═══ Given records ═══

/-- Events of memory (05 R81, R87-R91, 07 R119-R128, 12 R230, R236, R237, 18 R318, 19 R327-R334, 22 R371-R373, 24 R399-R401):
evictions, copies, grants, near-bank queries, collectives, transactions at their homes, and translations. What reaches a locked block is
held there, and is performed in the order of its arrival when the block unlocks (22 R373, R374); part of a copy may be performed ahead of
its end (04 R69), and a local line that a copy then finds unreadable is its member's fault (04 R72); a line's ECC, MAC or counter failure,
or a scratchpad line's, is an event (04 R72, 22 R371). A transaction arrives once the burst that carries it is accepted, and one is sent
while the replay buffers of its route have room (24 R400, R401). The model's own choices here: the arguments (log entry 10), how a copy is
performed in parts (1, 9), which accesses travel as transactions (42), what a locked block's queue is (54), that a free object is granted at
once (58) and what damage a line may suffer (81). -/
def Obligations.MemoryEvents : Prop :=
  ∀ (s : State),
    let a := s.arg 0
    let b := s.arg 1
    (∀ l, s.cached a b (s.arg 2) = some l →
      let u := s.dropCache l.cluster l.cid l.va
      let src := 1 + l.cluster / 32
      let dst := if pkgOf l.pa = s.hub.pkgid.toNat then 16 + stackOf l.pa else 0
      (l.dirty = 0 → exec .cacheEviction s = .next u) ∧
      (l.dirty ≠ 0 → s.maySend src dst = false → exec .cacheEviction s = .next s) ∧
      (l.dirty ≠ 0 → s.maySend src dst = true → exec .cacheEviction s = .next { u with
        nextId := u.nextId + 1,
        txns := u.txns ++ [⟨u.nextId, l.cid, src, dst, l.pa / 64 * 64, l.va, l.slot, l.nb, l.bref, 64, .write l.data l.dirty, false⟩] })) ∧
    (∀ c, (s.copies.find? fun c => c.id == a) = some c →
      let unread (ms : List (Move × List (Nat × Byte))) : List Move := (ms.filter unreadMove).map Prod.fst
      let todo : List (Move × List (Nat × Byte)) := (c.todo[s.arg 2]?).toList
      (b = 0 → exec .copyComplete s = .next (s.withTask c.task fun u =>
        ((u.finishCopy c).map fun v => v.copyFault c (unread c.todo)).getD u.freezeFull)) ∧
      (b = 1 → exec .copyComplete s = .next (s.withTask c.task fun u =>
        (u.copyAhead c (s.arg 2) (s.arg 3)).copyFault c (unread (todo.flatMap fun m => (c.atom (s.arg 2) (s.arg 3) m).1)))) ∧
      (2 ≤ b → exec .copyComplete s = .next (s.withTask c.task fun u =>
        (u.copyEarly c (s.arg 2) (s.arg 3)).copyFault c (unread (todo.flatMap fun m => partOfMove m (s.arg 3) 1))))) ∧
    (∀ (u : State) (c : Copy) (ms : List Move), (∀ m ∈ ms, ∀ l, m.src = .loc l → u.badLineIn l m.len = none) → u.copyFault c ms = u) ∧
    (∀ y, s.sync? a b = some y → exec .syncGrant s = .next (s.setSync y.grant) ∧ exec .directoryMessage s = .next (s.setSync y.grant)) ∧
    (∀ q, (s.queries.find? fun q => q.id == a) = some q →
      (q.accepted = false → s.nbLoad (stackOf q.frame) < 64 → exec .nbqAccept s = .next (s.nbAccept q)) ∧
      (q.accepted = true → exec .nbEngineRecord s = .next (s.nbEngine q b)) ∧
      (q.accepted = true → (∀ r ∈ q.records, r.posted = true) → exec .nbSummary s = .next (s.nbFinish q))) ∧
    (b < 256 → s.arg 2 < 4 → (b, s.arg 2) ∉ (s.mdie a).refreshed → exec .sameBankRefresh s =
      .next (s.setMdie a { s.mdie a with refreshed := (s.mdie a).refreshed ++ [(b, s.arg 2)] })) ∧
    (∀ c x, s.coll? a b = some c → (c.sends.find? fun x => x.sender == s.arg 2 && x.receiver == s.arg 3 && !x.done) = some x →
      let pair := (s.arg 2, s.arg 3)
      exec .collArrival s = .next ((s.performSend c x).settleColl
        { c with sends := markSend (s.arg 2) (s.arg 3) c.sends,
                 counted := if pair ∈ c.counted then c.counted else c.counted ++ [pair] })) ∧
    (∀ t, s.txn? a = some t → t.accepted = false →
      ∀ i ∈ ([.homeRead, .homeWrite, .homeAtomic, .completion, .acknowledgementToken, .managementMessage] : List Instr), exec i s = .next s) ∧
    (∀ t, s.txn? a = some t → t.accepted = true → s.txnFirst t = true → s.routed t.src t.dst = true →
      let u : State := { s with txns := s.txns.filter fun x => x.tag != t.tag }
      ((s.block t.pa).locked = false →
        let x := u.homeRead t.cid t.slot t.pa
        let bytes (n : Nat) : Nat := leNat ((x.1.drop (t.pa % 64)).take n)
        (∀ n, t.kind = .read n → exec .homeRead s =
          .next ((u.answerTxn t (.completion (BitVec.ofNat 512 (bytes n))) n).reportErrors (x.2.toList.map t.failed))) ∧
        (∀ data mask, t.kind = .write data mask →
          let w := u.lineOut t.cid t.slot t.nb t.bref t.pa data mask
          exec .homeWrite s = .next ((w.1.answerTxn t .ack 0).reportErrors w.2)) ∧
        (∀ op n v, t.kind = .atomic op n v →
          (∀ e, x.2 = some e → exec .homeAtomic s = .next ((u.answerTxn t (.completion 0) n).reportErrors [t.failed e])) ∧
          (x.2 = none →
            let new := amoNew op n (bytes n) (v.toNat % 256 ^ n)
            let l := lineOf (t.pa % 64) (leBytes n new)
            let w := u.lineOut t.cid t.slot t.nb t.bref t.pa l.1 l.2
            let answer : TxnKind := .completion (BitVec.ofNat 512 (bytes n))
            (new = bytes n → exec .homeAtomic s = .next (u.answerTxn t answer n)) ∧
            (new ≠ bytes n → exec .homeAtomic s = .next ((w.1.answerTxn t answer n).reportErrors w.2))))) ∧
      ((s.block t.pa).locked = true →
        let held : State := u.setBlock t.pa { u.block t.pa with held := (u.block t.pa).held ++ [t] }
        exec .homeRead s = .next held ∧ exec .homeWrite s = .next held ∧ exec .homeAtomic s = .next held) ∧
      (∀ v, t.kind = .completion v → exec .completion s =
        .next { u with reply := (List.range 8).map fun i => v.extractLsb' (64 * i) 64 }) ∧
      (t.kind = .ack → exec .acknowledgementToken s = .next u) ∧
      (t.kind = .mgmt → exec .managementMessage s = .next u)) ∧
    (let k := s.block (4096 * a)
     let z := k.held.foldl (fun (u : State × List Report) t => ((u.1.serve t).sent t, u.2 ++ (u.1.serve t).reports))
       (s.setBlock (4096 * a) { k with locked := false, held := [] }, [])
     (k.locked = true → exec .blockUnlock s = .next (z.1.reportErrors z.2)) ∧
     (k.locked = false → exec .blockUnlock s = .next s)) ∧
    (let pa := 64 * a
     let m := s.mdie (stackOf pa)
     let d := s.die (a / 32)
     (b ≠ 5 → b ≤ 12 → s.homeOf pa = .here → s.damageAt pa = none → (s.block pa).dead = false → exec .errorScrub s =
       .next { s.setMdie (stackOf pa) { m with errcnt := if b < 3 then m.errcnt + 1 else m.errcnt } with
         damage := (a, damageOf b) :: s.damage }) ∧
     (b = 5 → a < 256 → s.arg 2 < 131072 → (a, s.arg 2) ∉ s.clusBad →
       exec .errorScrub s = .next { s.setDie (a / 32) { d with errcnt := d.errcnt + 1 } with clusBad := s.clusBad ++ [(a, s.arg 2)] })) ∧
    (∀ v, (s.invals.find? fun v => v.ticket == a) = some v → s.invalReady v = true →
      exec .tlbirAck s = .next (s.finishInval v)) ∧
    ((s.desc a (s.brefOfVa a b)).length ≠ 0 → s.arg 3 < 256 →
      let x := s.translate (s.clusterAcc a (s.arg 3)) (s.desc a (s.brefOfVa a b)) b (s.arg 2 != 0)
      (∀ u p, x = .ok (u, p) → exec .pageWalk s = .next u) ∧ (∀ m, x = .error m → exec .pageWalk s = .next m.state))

═══

Problem details:
Beginning at the top of the records above, transcribe each line exactly up to and including the line that holds "performed in parts".

Exercise response:
/-- Events of memory (05 R81, R87-R91, 07 R119-R128, 12 R230, R236, R237, 18 R318, 19 R327-R334, 22 R371-R373, 24 R399-R401):
evictions, copies, grants, near-bank queries, collectives, transactions at their homes, and translations. What reaches a locked block is
held there, and is performed in the order of its arrival when the block unlocks (22 R373, R374); part of a copy may be performed ahead of
its end (04 R69), and a local line that a copy then finds unreadable is its member's fault (04 R72); a line's ECC, MAC or counter failure,
or a scratchpad line's, is an event (04 R72, 22 R371). A transaction arrives once the burst that carries it is accepted, and one is sent
while the replay buffers of its route have room (24 R400, R401). The model's own choices here: the arguments (log entry 10), how a copy is
performed in parts (1, 9), which accesses travel as transactions (42), what a locked block's queue is (54), that a free object is granted at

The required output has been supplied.